**Activity**
All lines from the opening of the entries below through the line containing "the reference's. -/" must be output exactly as they appear, with no other lines.

[Collected data]
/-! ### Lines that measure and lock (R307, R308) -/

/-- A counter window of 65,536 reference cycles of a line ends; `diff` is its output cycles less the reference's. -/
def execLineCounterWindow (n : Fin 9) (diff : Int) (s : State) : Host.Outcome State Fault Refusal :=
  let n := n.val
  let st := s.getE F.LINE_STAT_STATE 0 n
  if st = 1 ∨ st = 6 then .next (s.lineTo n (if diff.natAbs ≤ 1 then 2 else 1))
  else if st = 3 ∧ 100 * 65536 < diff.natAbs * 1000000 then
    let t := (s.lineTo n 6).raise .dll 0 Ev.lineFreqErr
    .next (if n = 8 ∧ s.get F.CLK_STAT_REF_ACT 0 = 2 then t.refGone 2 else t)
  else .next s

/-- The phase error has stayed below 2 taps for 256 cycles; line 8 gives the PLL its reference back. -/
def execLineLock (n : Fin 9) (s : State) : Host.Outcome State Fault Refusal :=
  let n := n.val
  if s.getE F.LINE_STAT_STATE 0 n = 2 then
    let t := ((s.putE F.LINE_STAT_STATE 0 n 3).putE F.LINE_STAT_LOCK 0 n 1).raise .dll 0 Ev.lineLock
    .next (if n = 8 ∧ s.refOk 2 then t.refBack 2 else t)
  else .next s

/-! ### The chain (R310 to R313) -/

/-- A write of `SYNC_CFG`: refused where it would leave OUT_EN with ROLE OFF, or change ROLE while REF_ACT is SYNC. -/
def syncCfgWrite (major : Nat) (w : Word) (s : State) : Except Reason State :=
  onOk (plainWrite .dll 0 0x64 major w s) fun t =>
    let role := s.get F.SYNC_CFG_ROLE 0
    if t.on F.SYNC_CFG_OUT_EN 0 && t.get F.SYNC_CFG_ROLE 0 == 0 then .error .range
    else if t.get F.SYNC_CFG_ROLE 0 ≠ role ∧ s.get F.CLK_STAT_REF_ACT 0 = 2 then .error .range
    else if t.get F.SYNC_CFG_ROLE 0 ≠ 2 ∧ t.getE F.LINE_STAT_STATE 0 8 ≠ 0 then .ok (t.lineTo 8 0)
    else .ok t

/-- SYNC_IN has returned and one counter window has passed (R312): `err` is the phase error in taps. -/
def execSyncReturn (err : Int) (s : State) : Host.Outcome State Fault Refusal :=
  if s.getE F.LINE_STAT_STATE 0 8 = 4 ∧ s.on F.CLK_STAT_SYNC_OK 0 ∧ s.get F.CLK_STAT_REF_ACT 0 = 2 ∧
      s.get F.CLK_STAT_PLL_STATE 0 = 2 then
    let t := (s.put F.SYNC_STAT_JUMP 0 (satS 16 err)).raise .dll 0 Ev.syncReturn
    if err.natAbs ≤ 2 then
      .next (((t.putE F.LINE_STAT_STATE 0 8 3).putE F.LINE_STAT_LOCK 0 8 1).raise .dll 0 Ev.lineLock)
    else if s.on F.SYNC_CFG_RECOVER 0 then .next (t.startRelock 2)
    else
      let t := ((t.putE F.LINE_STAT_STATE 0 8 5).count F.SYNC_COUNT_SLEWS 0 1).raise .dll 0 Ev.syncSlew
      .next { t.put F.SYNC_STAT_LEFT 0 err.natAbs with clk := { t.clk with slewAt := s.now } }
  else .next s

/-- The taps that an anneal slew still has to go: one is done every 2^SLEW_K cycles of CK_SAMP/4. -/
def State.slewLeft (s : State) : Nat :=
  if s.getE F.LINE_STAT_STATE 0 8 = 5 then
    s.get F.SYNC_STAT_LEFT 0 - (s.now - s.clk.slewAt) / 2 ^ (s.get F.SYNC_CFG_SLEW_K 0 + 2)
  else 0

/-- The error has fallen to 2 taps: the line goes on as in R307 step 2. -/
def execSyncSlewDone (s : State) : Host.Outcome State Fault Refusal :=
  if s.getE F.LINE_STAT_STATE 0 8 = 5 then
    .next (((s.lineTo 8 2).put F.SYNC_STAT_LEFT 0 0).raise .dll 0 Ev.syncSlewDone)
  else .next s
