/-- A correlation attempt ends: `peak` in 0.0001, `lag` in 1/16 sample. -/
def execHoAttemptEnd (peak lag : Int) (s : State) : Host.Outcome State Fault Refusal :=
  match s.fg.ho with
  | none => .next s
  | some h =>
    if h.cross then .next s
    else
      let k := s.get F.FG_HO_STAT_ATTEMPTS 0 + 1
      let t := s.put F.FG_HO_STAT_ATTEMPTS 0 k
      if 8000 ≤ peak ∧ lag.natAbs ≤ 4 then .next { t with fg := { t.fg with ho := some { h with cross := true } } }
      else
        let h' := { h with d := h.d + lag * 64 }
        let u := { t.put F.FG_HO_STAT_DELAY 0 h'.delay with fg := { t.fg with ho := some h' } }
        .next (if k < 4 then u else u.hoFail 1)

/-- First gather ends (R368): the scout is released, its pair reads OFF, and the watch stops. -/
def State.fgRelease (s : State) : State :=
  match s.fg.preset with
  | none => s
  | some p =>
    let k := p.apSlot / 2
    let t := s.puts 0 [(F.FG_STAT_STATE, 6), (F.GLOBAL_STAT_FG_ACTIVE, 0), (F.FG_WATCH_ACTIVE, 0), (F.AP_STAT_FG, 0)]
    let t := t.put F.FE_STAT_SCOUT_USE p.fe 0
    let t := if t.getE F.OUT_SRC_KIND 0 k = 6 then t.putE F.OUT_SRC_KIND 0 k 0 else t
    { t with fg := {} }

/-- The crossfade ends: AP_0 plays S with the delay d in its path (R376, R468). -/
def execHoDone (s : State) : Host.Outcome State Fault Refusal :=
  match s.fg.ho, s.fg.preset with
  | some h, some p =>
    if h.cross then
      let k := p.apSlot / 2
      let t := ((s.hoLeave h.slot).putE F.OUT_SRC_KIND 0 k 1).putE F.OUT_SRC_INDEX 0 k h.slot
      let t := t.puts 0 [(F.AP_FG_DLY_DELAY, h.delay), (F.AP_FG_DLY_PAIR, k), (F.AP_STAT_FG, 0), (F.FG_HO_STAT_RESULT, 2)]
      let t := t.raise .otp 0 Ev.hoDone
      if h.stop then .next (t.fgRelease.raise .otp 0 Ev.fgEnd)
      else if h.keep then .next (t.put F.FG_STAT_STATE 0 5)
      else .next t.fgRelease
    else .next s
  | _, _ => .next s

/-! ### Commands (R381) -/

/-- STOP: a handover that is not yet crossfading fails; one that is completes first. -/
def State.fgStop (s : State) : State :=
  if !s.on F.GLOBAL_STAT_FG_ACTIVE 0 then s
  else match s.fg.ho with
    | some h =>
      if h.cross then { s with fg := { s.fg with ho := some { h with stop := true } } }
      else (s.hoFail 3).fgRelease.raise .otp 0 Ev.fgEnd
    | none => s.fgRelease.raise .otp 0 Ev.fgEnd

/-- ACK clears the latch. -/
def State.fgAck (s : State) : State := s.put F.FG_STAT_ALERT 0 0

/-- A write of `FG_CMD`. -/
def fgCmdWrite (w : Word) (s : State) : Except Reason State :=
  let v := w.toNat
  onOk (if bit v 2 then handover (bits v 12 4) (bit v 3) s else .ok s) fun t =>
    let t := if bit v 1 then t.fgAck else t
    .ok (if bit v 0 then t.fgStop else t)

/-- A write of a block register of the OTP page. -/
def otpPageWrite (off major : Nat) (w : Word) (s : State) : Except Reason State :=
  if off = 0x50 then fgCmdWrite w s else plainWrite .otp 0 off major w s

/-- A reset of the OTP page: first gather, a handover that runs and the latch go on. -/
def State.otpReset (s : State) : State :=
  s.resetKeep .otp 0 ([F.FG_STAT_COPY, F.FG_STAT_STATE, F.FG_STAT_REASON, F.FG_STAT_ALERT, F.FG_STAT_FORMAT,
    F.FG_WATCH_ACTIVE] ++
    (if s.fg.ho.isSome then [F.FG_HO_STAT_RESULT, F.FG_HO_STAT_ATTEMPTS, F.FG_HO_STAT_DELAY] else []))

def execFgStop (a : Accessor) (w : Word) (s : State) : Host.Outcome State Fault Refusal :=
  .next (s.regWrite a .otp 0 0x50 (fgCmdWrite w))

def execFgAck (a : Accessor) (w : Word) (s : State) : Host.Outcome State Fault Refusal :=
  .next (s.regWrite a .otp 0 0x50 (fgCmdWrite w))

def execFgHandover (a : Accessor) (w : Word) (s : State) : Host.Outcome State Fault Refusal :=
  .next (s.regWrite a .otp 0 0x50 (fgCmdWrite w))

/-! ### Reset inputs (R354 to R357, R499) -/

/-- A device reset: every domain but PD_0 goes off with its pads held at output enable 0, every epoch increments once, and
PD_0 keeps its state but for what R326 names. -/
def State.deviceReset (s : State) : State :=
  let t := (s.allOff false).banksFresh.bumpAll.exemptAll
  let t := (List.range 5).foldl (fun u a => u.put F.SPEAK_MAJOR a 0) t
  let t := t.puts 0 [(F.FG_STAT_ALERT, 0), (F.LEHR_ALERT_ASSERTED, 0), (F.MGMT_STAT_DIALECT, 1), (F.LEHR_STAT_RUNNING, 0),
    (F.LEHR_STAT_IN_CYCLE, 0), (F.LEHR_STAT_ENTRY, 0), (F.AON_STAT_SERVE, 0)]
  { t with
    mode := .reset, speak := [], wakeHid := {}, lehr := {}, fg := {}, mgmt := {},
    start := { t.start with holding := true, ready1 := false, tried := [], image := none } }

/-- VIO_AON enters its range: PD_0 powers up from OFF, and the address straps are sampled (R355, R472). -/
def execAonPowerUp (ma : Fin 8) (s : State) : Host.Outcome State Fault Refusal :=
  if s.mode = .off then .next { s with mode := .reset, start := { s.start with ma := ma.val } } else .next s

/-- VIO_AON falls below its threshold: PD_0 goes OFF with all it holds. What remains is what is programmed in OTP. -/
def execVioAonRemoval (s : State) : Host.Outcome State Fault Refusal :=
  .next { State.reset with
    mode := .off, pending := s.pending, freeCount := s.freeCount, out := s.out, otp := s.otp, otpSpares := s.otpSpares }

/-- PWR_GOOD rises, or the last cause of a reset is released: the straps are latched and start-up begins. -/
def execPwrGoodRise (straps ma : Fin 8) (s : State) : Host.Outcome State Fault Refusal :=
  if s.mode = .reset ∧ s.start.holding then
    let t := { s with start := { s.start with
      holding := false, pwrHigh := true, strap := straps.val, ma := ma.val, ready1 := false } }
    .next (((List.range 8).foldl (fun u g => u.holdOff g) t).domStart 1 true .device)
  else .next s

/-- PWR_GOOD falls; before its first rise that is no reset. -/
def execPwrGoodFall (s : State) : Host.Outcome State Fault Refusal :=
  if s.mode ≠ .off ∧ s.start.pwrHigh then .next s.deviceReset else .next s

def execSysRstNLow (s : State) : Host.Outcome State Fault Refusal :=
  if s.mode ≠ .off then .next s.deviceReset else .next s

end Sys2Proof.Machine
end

**Exercise output**
/-! ### Lines that measure and lock (R307, R308) -/

/-- A counter window of 65,536 reference cycles of a line ends; `diff` is its output cycles less the reference's. -/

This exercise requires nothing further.